Entrevista: Marialy Rivas, de “Joven y alocada”, um dos filmes chilenos premiados em Sundance

Marialy Rivas

Marialy Rivas

No último domingo, 29 de janeiro, chegou ao fim o primeiro grande festival do ano. Sundance, focado em cinema independente, deu dois prêmios importantes para o cinema chileno: o de melhor drama internacional para “Violeta de los cielos”, de Andrés Wood, e o de melhor roteiro internacional para “Joven y alocada”.

O Chile, que vem aumentando sua produção cinematográfica e que em 2011 recuperou o fôlego das bilheterias, comemora os prêmios e o posto de cinematografia latina da vez nos festivais internacionais.

Nosso site-parceiro, LatAm cinema, publicou um bate-papo com a chilena Marialy Rivas, de “Joven y alocada”. Confira a entrevista abaixo (disponível completa e em espanhol aqui).

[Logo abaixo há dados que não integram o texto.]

-- ==== Sys2Proof/Certificates/Slice0/Obligations.lean ====
section
/-! DEFINITION. The statements for the provers, from the numbered rules of the spec. A hypothesis speaks of the state and of the
operands alone; a conclusion says which next state a command answers, or which parts of the state it leaves (`OnlyIn`). -/
open Sys2Proof Sys2Proof.Machine Sys2Proof.Safety

/-- O1. A step takes the command at the front of the queue and runs it on the state with the queue's rest; with no
command waiting one tick of TSCLK passes, unless the device is STOWED or TRIPPED: a launch with a halted group counts
it, and nothing else changes (log entry 1). -/
def Obligations.StepRunsTheCommandInFront : Prop :=
  (∀ s c r, s.pending = c :: r → step s = exec c { s with pending := r }) ∧
  (∀ s, s.pending = [] → s.dev.st ≠ .stowed → s.dev.st ≠ .tripped → step s = .next (countHalted { s with tick := (s.tick + 1) % 2 ^ 64 })) ∧
  (∀ s, s.pending = [] → s.dev.st ≠ .stowed → s.dev.st ≠ .tripped → (∀ l ∈ s.krn.launches, anyHalted s l.op = false) →
    step s = .next { s with tick := (s.tick + 1) % 2 ^ 64 }) ∧
  (∀ s, s.pending = [] → s.dev.st = .stowed ∨ s.dev.st = .tripped →
    step s = .next { s with pwr := { s.pwr with tripNow := false } }) ∧
  (∀ (s : State) n w, s.withFetchWord n w = s)

/-- O2. R379, R432, R435, R448, R454: what a conventional reset leaves: no command, no launch, no ring, no
configuration, the device STOWED, both memories in their canonical form, and an Identity Store that verifies with
minimum security version 0. -/
def Obligations.ResetIsStowedAndEmpty : Prop :=
  State.reset.pending = [] ∧ State.reset.dev.st = .stowed ∧ State.reset.boot.phase = 0 ∧ State.reset.dev.locked = false ∧
  State.reset.dev.ptab = [] ∧ State.reset.dev.commitGen = 0 ∧ State.reset.krn.launches = [] ∧ State.reset.krn.cores = [] ∧
  State.reset.rng.ops = [] ∧ State.reset.mem.lines = [] ∧ State.reset.mem.reqs = [] ∧ State.reset.thm.level = 0 ∧ State.reset.tick = 0 ∧
  Memory.wf State.reset = true ∧ idRec State.reset ≠ none ∧ (idCur State.reset).minSvn = 0 ∧
  (idCur State.reset).revoked = 0 ∧ (idCur State.reset).marker = false

/-- O3. The canonical form of HBM3E and of the Plots is kept by every step. -/
def Obligations.MemoryKeepsItsCanonicalForm : Prop :=
  ∀ s t, Memory.wf s = true → step s = .next t → Memory.wf t = true

/-- O4. R379, R382, R383: in every step from a state whose Identity Store verifies, it verifies afterwards, the
monotonic counter and the minimum security version do not fall, and no revoked signing key comes back. -/
def Obligations.AntiRollbackNeverFalls : Prop :=
  ∀ s t, idRec s ≠ none → step s = .next t →
    idRec t ≠ none ∧ s.trust.rpmc ≤ t.trust.rpmc ∧ (idCur s).minSvn ≤ (idCur t).minSvn ∧
    ∀ k, bit (idCur s).revoked k = true → bit (idCur t).revoked k = true

/-- O5. R424, R508: in every step the throttle level stays at most 64, its 5 ms phase below 4, and at most three leak
readings are kept. -/
def Obligations.ThrottleAndLeakStayInRange : Prop :=
  ∀ s t, s.thm.level ≤ 64 ∧ s.thm.phase < 4 ∧ s.thm.leakRun.length ≤ 3 → step s = .next t →
    t.thm.level ≤ 64 ∧ t.thm.phase < 4 ∧ t.thm.leakRun.length ≤ 3

/-- O6. R200, R336 to R339: an address beyond a context's limit faults; a translation to device memory ends in the
partition's own Plots or HBM3E outside its code reserve; the addresses of one 64 KiB page translate together; what may
be written may be read. -/
def Obligations.TranslationStaysInThePartition : Prop :=
  (∀ s ctx va w, bit (ctxCfg s ctx) 31 = false ∨ 2 ^ 48 ≤ va ∨ bits (ctxCfg s ctx) 0 19 ≤ va / 2 ^ 30 → translate s ctx va w = .fault) ∧
  (∀ s ctx va w a, translate s ctx va w = .pa a → ∃ base lg, (lg = 16 ∨ lg = 21 ∨ lg = 30) ∧ base % 2 ^ lg = 0 ∧ a = base + va % 2 ^ lg ∧
    (inPlot base = true ∧ ownPlot s (ctxKeyPart s ctx) base = true ∨
      ownHbm s (ctxKeyPart s ctx) base = true ∧ ownHbm s (ctxKeyPart s ctx) (base + 2 ^ lg - 1) = true ∧
      inReserve s (ctxKeyPart s ctx) base (2 ^ lg) = false)) ∧
  (∀ s ctx va vb w a, translate s ctx va w = .pa a → va / 65536 = vb / 65536 →
    translate s ctx vb w = .pa (a - va % 65536 + vb % 65536)) ∧
  (∀ s ctx va a, translate s ctx va true = .pa a → translate s ctx va false = .pa a) ∧
  (∀ s ctx va w off, translate s ctx va w = .regs off → bit (ctxCfg s ctx) 30 = true) ∧
  (∀ s p root va e, readEntry s p (root + 8 * bits va 30 18) = some e → bit e 0 = false → walk0 s p root va = .fault) ∧
  (∀ s ctx va w e, ctxOk s ctx va = true → readEntry s (ctxKeyPart s ctx) (ctxRoot s ctx + 8 * bits va 30 18) = some e →
    bit e 0 = true → bit e 1 = true → entryBad e true = false → entryAddr e % 2 ^ 30 = 0 → bit e 3 = true →
    (w = true → bit e 2 = true) → translate s ctx va w = .host (entryAddr e + va % 2 ^ 30))

/-- O7. R50: rounding to nearest even takes a representable magnitude that none is nearer than, in every
floating-point format and in the integers, and of two that are equally near the one with an even last bit; a
conversion under it writes that magnitude with the value's sign. -/
def Obligations.RoundingTakesTheNearestEven : Prop :=
  (∀ f p d n k, f ∈ floatFormats → 0 < p → 0 < d → n = rne (gridF f p d) → n ≤ f.maxCode → k ≤ f.maxCode →
    offBy f p d n * (decodeF f k).frac.2 ≤ offBy f p d k * (decodeF f n).frac.2 ∧
    (k ≠ n → offBy f p d n * (decodeF f k).frac.2 = offBy f p d k * (decodeF f n).frac.2 → n % 2 = 0)) ∧
  (∀ p d n k : Nat, 0 < d → n = rne (p / d, p % d, d) →
    ((p : Int) - (n * d : Nat)).natAbs ≤ ((p : Int) - (k * d : Nat)).natAbs ∧
    (k ≠ n → ((p : Int) - (n * d : Nat)).natAbs = ((p : Int) - (k * d : Nat)).natAbs → n % 2 = 0)) ∧
  (∀ f ovf neg m e n, f ∈ floatFormats → 0 < m → n = rne (gridF f (Num.fin neg m e).frac.1 (Num.fin neg m e).frac.2) → n ≤ f.maxCode →
    (convF f { ovf } (.fin neg m e)).code = (if neg then 2 ^ (f.eb + f.mb) else 0) + n)

/-- O8. R35 to R37, R42 to R44, R50, R52, R53, R55: every finite code of a floating-point format decodes and converts
back to itself under any control; a T64 block's packed digits read back; the worked conversions. -/
def Obligations.FormatsConvertAndRoundTrip : Prop :=
  (∀ f ctl c, f ∈ [ffp32, fbf16, ffp16, fe4m3, fe5m2, fe3m2, fe2m3, fe2m1] → c < 2 ^ f.w → c % 2 ^ (f.eb + f.mb) ≤ f.maxCode →
    convF f ctl (decodeF f c) = { code := c, clip := false, flush := false }) ∧
  (∀ d : List Nat, d.length = 64 → (∀ x ∈ d, x < 3) → ∀ i, i < 64 →
    t64Digit ((t64Pack d).getD (i / 5) 0).toNat (i % 5) = intNum ((d.getD i 1 : Int) - 1) ∧ t64Faults (t64Pack d) = 0) ∧
  (∀ ovf, (convF fe4m3 { ovf } (ofFp32 0x43960000#32)).code = 0x79 ∧
    convF fe4m3 { ovf } (ofFp32 0x43FA0000#32) = { code := if ovf then 0x7F else 0x7E, clip := true, flush := false } ∧
    convF fe4m3 { ovf } (ofFp32 0xBA6BEDFA#32) = { code := 0x80, clip := false, flush := true } ∧
    convF fe4m3 { ovf } (ofFp32 0x43E60000#32) = { code := 0x7E, clip := false, flush := false }) ∧
  (∀ q, q = quantMx 9 (fun _ => {}) ([0x40E66666#32, 0x40A00000#32, 0x40266666#32, 0xBE99999A#32, 0x3E4CCCCD#32].map ofFp32 ++
      List.replicate 27 (ofFp32 0#32)) →
    q.scale = [0x7F#8] ∧ (packCodes 9 q.codes).take 3 = [0x67#8, 0x95#8, 0#8] ∧ q.clip = 1 ∧ q.flush = 1 ∧ q.nonfinite = 0)

/-- O9. R47: an INT32 accumulator adds exactly within its range, saturates at both ends and stays saturated through
every later cycle; the largest INT8 product is 16,384, and up to K of 131,071 a run of INT8 products is their exact
sum, however its cycles are cut. -/
def Obligations.Int32AccumulatorsAddExactlyAndSaturate : Prop :=
  (∀ (a : Word) (x : Int), a ≠ 0x7FFFFFFF#32 → a ≠ 0x80000000#32 →
    (iadd a x).toInt = max (-2147483648) (min 2147483647 (a.toInt + x))) ∧
  (∀ gs ps, accRun true gs 0x7FFFFFFF#32 ps = 0x7FFFFFFF#32 ∧ accRun true gs 0x80000000#32 ps = 0x80000000#32) ∧
  (∀ a b, a < 256 → b < 256 → (intOf (mulN (elemNum (.int 8 0) a) (elemNum (.int 8 0) b))).natAbs ≤ 16384) ∧
  intOf (mulN (elemNum (.int 8 0) 0x80) (elemNum (.int 8 0) 0x80)) = 16384 ∧
  (∀ gs x y, x.length = y.length → x.length ≤ 131071 → suml gs = x.length → (∀ a ∈ x, a < 256) → (∀ b ∈ y, b < 256) →
    (dotRun true gs 0 (x.map (elemNum (.int 8 0))) (y.map (elemNum (.int 8 0)))).toInt =
      (List.zipWith (fun a b => toS 8 a * toS 8 b) x y).foldl (· + ·) 0)

/-- O10. R74: TRAP raises KERNEL_TRAP, and its trap record carries the immediate; BRK halts the group with BREAKPOINT
when a debugger is attached to the partition, and otherwise does nothing but count and go on. -/
def Obligations.TrapAndBreakpointInstructions : Prop :=
  (∀ s i l t g (m : BitVec 16), Issues s i [] l t g → attached s l.part = false → l.trap = none → posting s = true → i.core ∉ l.trapped →
    ∃ u e l', exec (.trap i m) s = .next u ∧ launchOf u l.op = some l' ∧ l'.ended = true ∧ l'.trap = some (s.tick, 0xE, i.core, i.slot) ∧
      u.evt.q = s.evt.q ++ [e] ∧ e.code = 0x201 ∧ e.detail = pad (le 1 0xE ++ le 1 i.slot ++ le 2 0 ++ le 4 g.active.toNat ++ le 8 g.pc ++ le 2 m.toNat) 28) ∧
  (∀ s i l t g (m : BitVec 16), Issues s i [] l t g → attached s l.part = true →
    ∃ u g', exec (.trap i m) s = .next u ∧ grpOf u i.core i.slot = some g' ∧ g'.halt = some 0xE ∧ g'.trapImm = m.toNat ∧ OnlyIn [.krn] s u) ∧
  (∀ s i l t g, Issues s i [] l t g →
    (attached s l.part = true → ∃ u g', exec (.brk i) s = .next u ∧ grpOf u i.core i.slot = some g' ∧ g'.halt = some 0x10 ∧ g'.regs = g.regs ∧
      g'.pc = g.pc ∧ OnlyIn [.krn] s u) ∧
    (attached s l.part = false → ∃ u, exec (.brk i) s = .next u ∧ (coreOf u i.core).brks = (coreOf s i.core).brks + 1 ∧
      grpOf u i.core i.slot = some (advance i.len g) ∧ (coreOf u i.core).ls = (coreOf s i.core).ls ∧ OnlyIn [.krn] s u))

/-- O11. R396, R504: the converter starts, the input stage reconnects and a dip is posted, each on its own condition
of the input voltage; outside 40 V to 60 V a stopped converter does not start. R396, R504: a running converter stops
below 38 V and the input stage opens above 61 V; what survives is the Identity Store and what the carrier holds. R397,
R400, R401, R417: a lost sense, a failed phase within and beyond what the rail can lose, and a lost clock. R403 to
R406: a cluster's droop below its threshold stretches its clock to 5 or 6 root cycles, a droop above the threshold
plus 10 mV for 32 periods steps it down by one, a step of 16 periods ends it, and the periods are counted. -/
def Obligations.InputRailsAndDroop : Prop :=
  ((∀ s mv us, s.dev.st = .stowed → s.pwr.running = false → s.pwr.opened = false → s.pwr.tripOff = false →
    s.pwr.holdOff = false → 40000 ≤ mv → mv ≤ 60000 → 10000 ≤ us →
    exec (.converterStart mv us) s = .next { s with pwr := { s.pwr with running := true, vin := mv } }) ∧
  (∀ s mv us, -60000 ≤ mv → mv ≤ 80000 → mv < 40000 ∨ 60000 < mv →
    exec (.converterStart mv us) s = .next { s with pwr := { s.pwr with vin := mv } }) ∧
  (∀ s mv us, s.pwr.opened = true → -60000 ≤ mv → mv < 60000 → 100000 ≤ us →
    exec (.inputReconnect mv us) s = .next { s with pwr := { s.pwr with opened := false, vin := mv } }) ∧
  (∀ s mv us, s.pwr.running = true → s.pwr.lowPosted = false → 38000 ≤ mv → mv ≤ 42000 → 100000 < us →
    exec (.inputLowTimer mv us) s =
      .next (detect { s with pwr := { s.pwr with lowPosted := true, vin := mv } } 0x306 0 8 0 0 []))) ∧
  (∀ s mv us, s.pwr.running = true → -60000 ≤ mv → mv ≤ 80000 →
    (mv < 38000 → 1000 ≤ us → ∃ t, exec (.converterStop mv us) s = .next t ∧ t.dev = {} ∧ t.pwr.running = false ∧
      t.pwr.opened = s.pwr.opened ∧ t.pwr.vin = mv ∧ t.pwr.trip = s.pwr.trip ∧ t.trust.copyA = s.trust.copyA ∧
      t.trust.copyB = s.trust.copyB ∧ t.trust.rpmc = s.trust.rpmc ∧ t.trust.lifeBins = s.trust.lifeBins ∧
      t.krn = {} ∧ t.rng = {} ∧ t.mem.lines = [] ∧ t.pending = s.pending) ∧
    (61000 < mv → 10 ≤ us → s.pwr.opened = false → ∃ t, exec (.inputStageOpen mv us) s = .next t ∧ t.dev = {} ∧
      t.pwr.running = false ∧ t.pwr.opened = true ∧ t.pwr.vin = mv ∧ t.pwr.trip = s.pwr.trip ∧
      t.trust.copyA = s.trust.copyA ∧ t.trust.copyB = s.trust.copyB ∧ t.trust.rpmc = s.trust.rpmc ∧
      t.krn = {} ∧ t.rng = {} ∧ t.mem.lines = [] ∧ t.pending = s.pending)) ∧
  ((∀ s rail, s.dev.st ≠ .stowed → s.dev.st ≠ .tripped → 84 ≤ rail → rail ≤ 104 → rail ∉ s.pwr.localSense →
    exec (.senseOpen rail) s =
      .next (detect (recordDefect { s with pwr := { s.pwr with
        localSense := sadd s.pwr.localSense rail, rise := tset s.pwr.rise rail (Nat.min 30 (Config.pathDrop rail)) } } (.sense rail))
        0x304 0 8 rail 0 [])) ∧
  (∀ s rail phase percent, s.dev.st ≠ .stowed → s.dev.st ≠ .tripped → phase < railPhases rail → 150 < percent →
    16 * rail + phase ∉ s.pwr.phaseBad → rail ∉ s.pwr.railOff →
    phasesBad { s with pwr := { s.pwr with phaseBad := sadd s.pwr.phaseBad (16 * rail + phase) } } rail ≤ phaseLimit rail →
    exec (.phaseFail rail phase (.overCurrent percent)) s =
      .next (detect (recordDefect { s with pwr := { s.pwr with phaseBad := sadd s.pwr.phaseBad (16 * rail + phase) } }
        (.phase rail phase)) 0x301 0 (railPart s rail) rail 0 [])) ∧
  (∀ s phase us, s.dev.st ≠ .stowed → s.dev.st ≠ .tripped → phase < 4 → 10 ≤ us → 1280 + phase ∉ s.pwr.phaseBad →
    80 ∉ s.pwr.railOff → 1 ≤ phasesBad s 80 →
    ∃ t, exec (.phaseFail 80 phase (.misbehaved us)) s = .next t ∧ t.dev.st = .tripped ∧ t.pwr.running = false ∧
      t.trust.rpmc = s.trust.rpmc ∧ (s.pwr.aux = true → t.pwr.trip = (2, 0, 0))) ∧
  (∀ s, s.dev.st ≠ .stowed → s.dev.st ≠ .tripped →
    ∃ t, exec .clockLoss s = .next t ∧ t.dev.st = .tripped ∧ t.pwr.running = false ∧ t.pwr.tripOff = true ∧
      t.evt = {} ∧ t.trust.rpmc = s.trust.rpmc ∧ (s.pwr.aux = true → t.pwr.trip = (3, 0, 0)))) ∧
  ((∀ s (k mv : Nat), s.dev.st ≠ .stowed → s.dev.st ≠ .tripped → k < 64 → (mv : Int) < (setpoint s k : Int) - (droopMv s : Int) →
    exec (.droopDetect k mv) s = .next { s with pwr := { s.pwr with
      vmin := (noteMin s k mv).pwr.vmin
      droop := tset s.pwr.droop k (Nat.max (if (mv : Int) < (setpoint s k : Int) - (droopMv s : Int) - 20 then 6 else 5)
        (tget s.pwr.droop 4 k))
      stepping := sdel s.pwr.stepping k } }) ∧
  (∀ s (k mv periods : Nat), s.dev.st ≠ .stowed → s.dev.st ≠ .tripped → k < 64 → tget s.pwr.droop 4 k = 6 → k ∉ s.pwr.stepping → 32 ≤ periods →
    (setpoint s k : Int) - (droopMv s : Int) + 10 < (mv : Int) →
    exec (.stretchRelease k mv periods) s = .next { s with pwr := { s.pwr with
      vmin := (noteMin s k mv).pwr.vmin, cnt6 := tupd s.pwr.cnt6 0 k (fun n => sat 64 (n + periods))
      droop := tset s.pwr.droop k 5, stepping := sadd s.pwr.stepping k } }) ∧
  (∀ s (k mv periods : Nat), s.dev.st ≠ .stowed → s.dev.st ≠ .tripped → k < 64 → tget s.pwr.droop 4 k = 5 → k ∈ s.pwr.stepping →
    16 ≤ periods → exec (.stretchRelease k mv periods) s = .next { s with pwr := { s.pwr with
      vmin := (noteMin s k mv).pwr.vmin, cnt5 := tupd s.pwr.cnt5 0 k (fun n => sat 64 (n + periods))
      droop := tdel s.pwr.droop k, stepping := sdel s.pwr.stepping k } }) ∧
  (∀ s k mv, (noteMin s k mv).pwr.vmin =
    (match tfind s.pwr.vmin k with
     | some (m, _) => if mv < m then tset s.pwr.vmin k (mv, s.tick) else s.pwr.vmin
     | none => tset s.pwr.vmin k (mv, s.tick))))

A realizadora Marialy Rivas – conhecida pelo curta “Blokes” – debuta na direção de longas-metragens com “Joven y alocada”, a história do despertar sexual de uma adolescente bissexual, que, utilizando o apelido que é o título do filme e o anonimato virtual, se permite refutar o mandato familiar e expressar livremente sua sexualidade, abafada por uma estrita educação evangélica. Um filme vivaz, moderno e arriscado, que segue o processo de amadurecimento de uma jovem dividida entre prazer e culpa. Protagonizada por Alicia Rodríguez e María Gracia Omegna e produzida por Fábula (a produtora dos filmes de Pablo Larraín), participa da competição Generation 14plus do Festival de Berlim. Depois de vencer o prêmio a melhor roteiro internacional em Sundance, sua estreia comercial no Chile está prevista para 26 de abril.

Por Cynthia García Calvo

O ponto de partida da história é um blog real, que tem o mesmo nome. Que elementos você encontrou nele para converter em filme e como foi esse processo?

O que me atraiu no blog foram os relatos vibrantes, cheios de humor negro, que a autora faz de sua vida tanto sexual como evangélica. Eram fortes e gráficos, ao mesmo tempo, ternos e divertidos. Me seduziu completamente. O processo foi longo, fizemos entrevistas com ela e criamos histórias para compor o personagem Pedro Peirano. Depois partimos da estrutura que armamos para reescrever com ela os diálogos e as vozes em off. Na verdade, a forma final do filme surgiu na edição. Inclusive, chegamos a filmar depois algumas cenas que achávamos que estavam faltando. Acho que é difícil estruturar qualquer filme, ninguém imagina… Nem eu, até que o fiz e me vi escalando o Everest.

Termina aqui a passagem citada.